A Ukrainian mother, her two young sons, aged eight and 11, and the boys’ grandmother, arrived in Tideswell on May 2 after fleeing the war-torn country.
Their host Judy says as everything is so new and raw for the family she wants to allow them some privacy after their traumatic ordeal and does not want to share her surname or the family’s names.
She said: “They have been through hell. They lived inside for ten weeks for fear of going outside and getting killed. They have been going down into an air raid shelter for hours at a time.
“They have had to leave loved ones behind and made the choice to leave their country and their home to come to a new country and live with strangers. But here we can give them safety and a new home.
“It has only been just over a week but you can see them starting to relax, starting to unfurl like flowers in the sun.”
Judy says she was watching the news about the war and knew she had to do something to help. “My father was a refugee. He left Czechoslovakia just before the Second World War on the Kinder transport and if he had not been offered sanctuary I wouldn’t be here,” she explained. “Seeing the situation unfold in Ukraine I knew I needed to offer my home to those in need.”
She and her husband signed up to the government’s Ukrainian re-homing scheme as soon as it opened.
Through a work connection Judy was able to find a family in need of a home as the national scheme does not match people with those seeking accommodation, it just helps with the legal and visa side of the process.
“We have two grown up children who have moved out so we had the space. We emptied out their rooms and I moved my office out of the spare bedroom in to my bedroom and we made it work,” Judy added.
“They came with very few possessions but the community have been amazing helping us get games and toys back in the house.”
One of the boys went to a special football school in Ukraine and Judy said he loved the fact there was a donated red football waiting for him on his bed when he arrived.
The children started school two days after arriving and have already started making friends.
“They have already got a play date lined up for this weekend which is brilliant,” Judy added.
“Their friends are now different, their activities may be different but everyone is safe. They have also come on leaps and bounds in just a short time. They arrived pale and scared and not speaking much English but like wonderful sponges they have picked up so much vocabulary and even the High Peak accent!”
Judy says the community has been so welcoming and people have been turning up with gifts and money to help the family settle in.
During Tideswell Food Festival last weekend, Tideswell Brass band played the Ukrainian national anthem which brought tears to everyone’s eyes, she added.
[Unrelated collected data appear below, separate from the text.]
/-- The search ends at a value no entry holds, or every value it tried is held. -/
theorem freeSequence_cases (es : List AlarmEntry) (k n : Nat) :
    (∃ i < k, freeSequence es k n = nextSequence^[i] n ∧ ∀ e ∈ es, e.sequence ≠ freeSequence es k n) ∨
      ∀ i < k, ∃ e ∈ es, e.sequence = nextSequence^[i] n := by
  induction k generalizing n with
  | zero => exact .inr fun i h => absurd h (by omega)
  | succ k ih =>
    unfold freeSequence
    split
    · rename_i h
      obtain ⟨e, he, hn⟩ := List.any_eq_true.1 h
      rcases ih (nextSequence n) with ⟨i, hi, h1, h2⟩ | h'
      · exact .inl ⟨i + 1, by omega, h1, h2⟩
      · refine .inr fun i hi => ?_
        cases i with
        | zero => exact ⟨e, he, by simpa using hn⟩
        | succ i => exact h' i (by omega)
    · rename_i h
      refine .inl ⟨0, by omega, rfl, fun e he hn => h (List.any_eq_true.2 ⟨e, he, by simpa using hn⟩)⟩

/-- R134: a list of at most 32 entries leaves a free value within 33 steps. -/
theorem freeSequence_free {es : List AlarmEntry} {n : Nat} (hl : es.length ≤ Config.listSize)
    (h : 1 ≤ n ∧ n ≤ Config.lastSequence) :
    (∀ e ∈ es, e.sequence ≠ freeSequence es (Config.listSize + 1) n) ∧
      1 ≤ freeSequence es (Config.listSize + 1) n ∧ freeSequence es (Config.listSize + 1) n ≤ Config.lastSequence := by
  rcases freeSequence_cases es (Config.listSize + 1) n with ⟨i, _, h1, h2⟩ | h'
  · refine ⟨h2, ?_⟩
    rw [h1, nextSequence_iterate h]
    have := Nat.mod_lt (n - 1 + i) (show 0 < Config.lastSequence by decide)
    omega
  · exfalso
    have hsub : (Finset.range (Config.listSize + 1)).image (fun i => nextSequence^[i] n) ⊆
        (es.map AlarmEntry.sequence).toFinset := by
      intro x hx
      obtain ⟨i, hi, rfl⟩ := Finset.mem_image.1 hx
      obtain ⟨e, he, hn⟩ := h' i (by simpa using hi)
      simp only [List.mem_toFinset, List.mem_map]
      exact ⟨e, he, hn⟩
    have hinj : Set.InjOn (fun i => nextSequence^[i] n) (Finset.range (Config.listSize + 1)) := by
      intro i hi j hj hij
      simp only [Finset.coe_range, Set.mem_Iio, Config.listSize] at hi hj
      simp only [nextSequence_iterate h, Config.lastSequence] at hij h
      omega
    have hc := Finset.card_le_card hsub
    rw [Finset.card_image_of_injOn hinj, Finset.card_range] at hc
    have := List.toFinset_card_le (es.map AlarmEntry.sequence)
    rw [List.length_map] at this
    omega

variable {a : AlarmList}

theorem AlarmList.Sound.nextFree (h : a.Sound) :
    (∀ e ∈ a.entries, e.sequence ≠ a.nextFree) ∧ 1 ≤ a.nextFree ∧ a.nextFree ≤ Config.lastSequence :=
  freeSequence_free h.length h.counter

theorem freeSequence_same {es : List AlarmEntry} {n : Nat} (h : ∀ e ∈ es, e.sequence ≠ n) (k : Nat) :
    freeSequence es k n = n := by
  cases k with
  | zero => rfl
  | succ k =>
    unfold freeSequence
    rw [if_neg]
    simp only [List.any_eq_true, not_exists, not_and]
    intro e he; simpa using h e he

/-- R134: the counter of a sound list is the sequence of the next raise. -/
theorem AlarmList.Sound.nextFree_eq (h : a.Sound) : a.nextFree = a.counter := freeSequence_same h.free _

/-! ### Sound lists stay sound -/

theorem AlarmList.Sound.advance {a : AlarmList} {es : List AlarmEntry} {given : Nat} (he : ∀ e ∈ es, e.Sound)
    (hl : es.length ≤ Config.listSize) (hk : es.Pairwise fun e f => e.key ≠ f.key)
    (hs : es.Pairwise fun e f => e.sequence ≠ f.sequence) (hg : 1 ≤ given ∧ given ≤ Config.lastSequence)
    (hc : ∀ p, a.cursors.get p ≤ es.length) : (AlarmList.advance { a with entries := es } given).Sound := by
  have h := freeSequence_free hl (nextSequence_range hg)
  exact ⟨he, hl, hk, hs, h.2, h.1, hc⟩

theorem AlarmEntry.Sound.again {e : AlarmEntry} (h : e.Sound) {seq : Nat} (hs : 1 ≤ seq ∧ seq ≤ Config.lastSequence)
    (d : Option FanDetail) (t : Nat) : (e.again seq d t).Sound := by
  refine ⟨by simp [AlarmEntry.again], by simp [AlarmEntry.again], ?_, hs⟩
  have := h.count
  unfold AlarmEntry.again bump
  constructor <;> simp only <;> split <;> simp only [Config.lastRaise] at * <;> omega

theorem AlarmList.Sound.raiseInPlace (h : a.Sound) (k : AlarmKey) (d : Option FanDetail) (t : Nat) :
    (a.raiseInPlace k d t).Sound := by
  have hf := h.nextFree
  refine AlarmList.Sound.advance ?_ (by simpa using h.length) ?_ ?_ hf.2 (by simpa using h.cursors)
  · intro e he
    obtain ⟨x, hx, rfl⟩ := List.mem_map.1 he
    split
    · exact (h.entries x hx).again hf.2 d t
    · exact h.entries x hx
  · rw [List.pairwise_map]
    refine h.keys.imp fun {e f} hef => ?_
    split <;> split <;> simpa [AlarmEntry.again] using hef
  · rw [List.pairwise_map]
    refine List.Pairwise.imp_of_mem (R := fun e f : AlarmEntry => e.key ≠ f.key ∧ e.sequence ≠ f.sequence) ?_
      (h.keys.and h.sequences)
    rintro e f he hfm ⟨h1, h2⟩
    split <;> split
    · rename_i h3 h4; exact absurd (h3.trans h4.symm) h1
    · exact fun e' => hf.1 f hfm e'.symm
    · exact hf.1 e he
    · exact h2

theorem AlarmList.Sound.append (h : a.Sound) {k : AlarmKey} (hk : a.has k = false) (hl : a.entries.length < Config.listSize)
    (d : Option FanDetail) (t : Nat) : (a.append k d t).Sound := by
  have hf := h.nextFree
  have hk' : ∀ e ∈ a.entries, e.key ≠ k := by simpa [AlarmList.has] using hk
  refine AlarmList.Sound.advance ?_ (by simpa using hl) ?_ ?_ hf.2 fun p => ?_
  · intro e he
    rcases List.mem_append.1 he with he | he
    · exact h.entries e he
    · obtain rfl := List.mem_singleton.1 he
      exact ⟨by simp, by simp, ⟨le_refl _, by simp [Config.lastRaise]⟩, hf.2⟩
  · refine List.pairwise_append.2 ⟨h.keys, List.pairwise_singleton _ _, ?_⟩
    intro e he f hfm; obtain rfl := List.mem_singleton.1 hfm; exact hk' e he
  · refine List.pairwise_append.2 ⟨h.sequences, List.pairwise_singleton _ _, ?_⟩
    intro e he f hfm; obtain rfl := List.mem_singleton.1 hfm; exact hf.1 e he
  · have := h.cursors p; simp; omega

theorem AlarmList.Sound.leave (h : a.Sound) (p : Nat) : (a.leave p).Sound := by
  have hsub : (a.entries.eraseIdx p).Sublist a.entries := List.eraseIdx_sublist _ _
  refine ⟨fun e he => h.entries e (hsub.mem he), hsub.length_le.trans h.length, h.keys.sublist hsub,
    h.sequences.sublist hsub, h.counter, fun e he => h.free e (hsub.mem he), fun q => ?_⟩
  have := h.cursors q
  simp only [AlarmList.leave, PerPort.get_map, cursorAfterLeaving]
  by_cases hp : p < a.entries.length
  · rw [List.length_eraseIdx_of_lt hp]; split <;> omega
  · rw [List.eraseIdx_of_length_le (by omega)]; split <;> omega

theorem AlarmList.leave_has {k : AlarmKey} (p : Nat) (h : a.has k = false) : (a.leave p).has k = false := by
  simp only [AlarmList.has, List.any_eq_false] at *
  exact fun e he => h e ((List.eraseIdx_sublist _ _).mem he)

/-- R135, R137: a raise. -/
theorem AlarmList.Sound.raise (h : a.Sound) (k : AlarmKey) (d : Option FanDetail) (t : Nat) : (a.raise k d t).Sound := by
  unfold AlarmList.raise
  split
  · exact h.raiseInPlace k d t
  · rename_i hk
    have hk : a.has k = false := by simpa using hk
    split
    · rename_i hl; exact h.append hk hl d t
    · split
      · rename_i hl hv
        simp only [Bool.and_eq_true, decide_eq_true_eq] at hv
        refine (h.leave _).append (AlarmList.leave_has _ hk) ?_ d t
        have := h.length
        simp only [AlarmList.leave, List.length_eraseIdx_of_lt hv.2]; omega
      · exact h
Judy and her husband have also taken the family into Buxton where they said they were surprised to see the Ukrainian flag flying and were moved by people’s support.
The family have been offered free swimming and the mother is being supported by Zink to help her get a job.
“Even though they are smiling and trying to make a home, there are moments when you realise just what they have been through in these last few months,” Judy said.
“The boys saw a flat bed truck with scaffolding poles on it and they thought they were rockets. They thought the little black boxes on top of traffic lights were air raid sirens and they find it strange they haven’t heard a siren since they have been here.
“It will take time – of course it will. I also know that no matter how welcoming we and the whole community are all they want to do is to go home and return to a country with no conflict.
“All we can do is keep telling them they are welcome here for as long as they need to be here and this is their home and their safe place.”
For anyone thinking of becoming a host, Judy suggests talking to any potential families as much as possible beforehand to find the best match.
She added: “It is a privilege and a pleasure to open my home to this family in their time of need and I hope others can do the same too.”
High Peak MP Robert Largan praised the borough’s support for refugees during a debate in Parliament last week, saying: “I have been struck by the number of local people who have stepped up to offer their support in any way that they can.”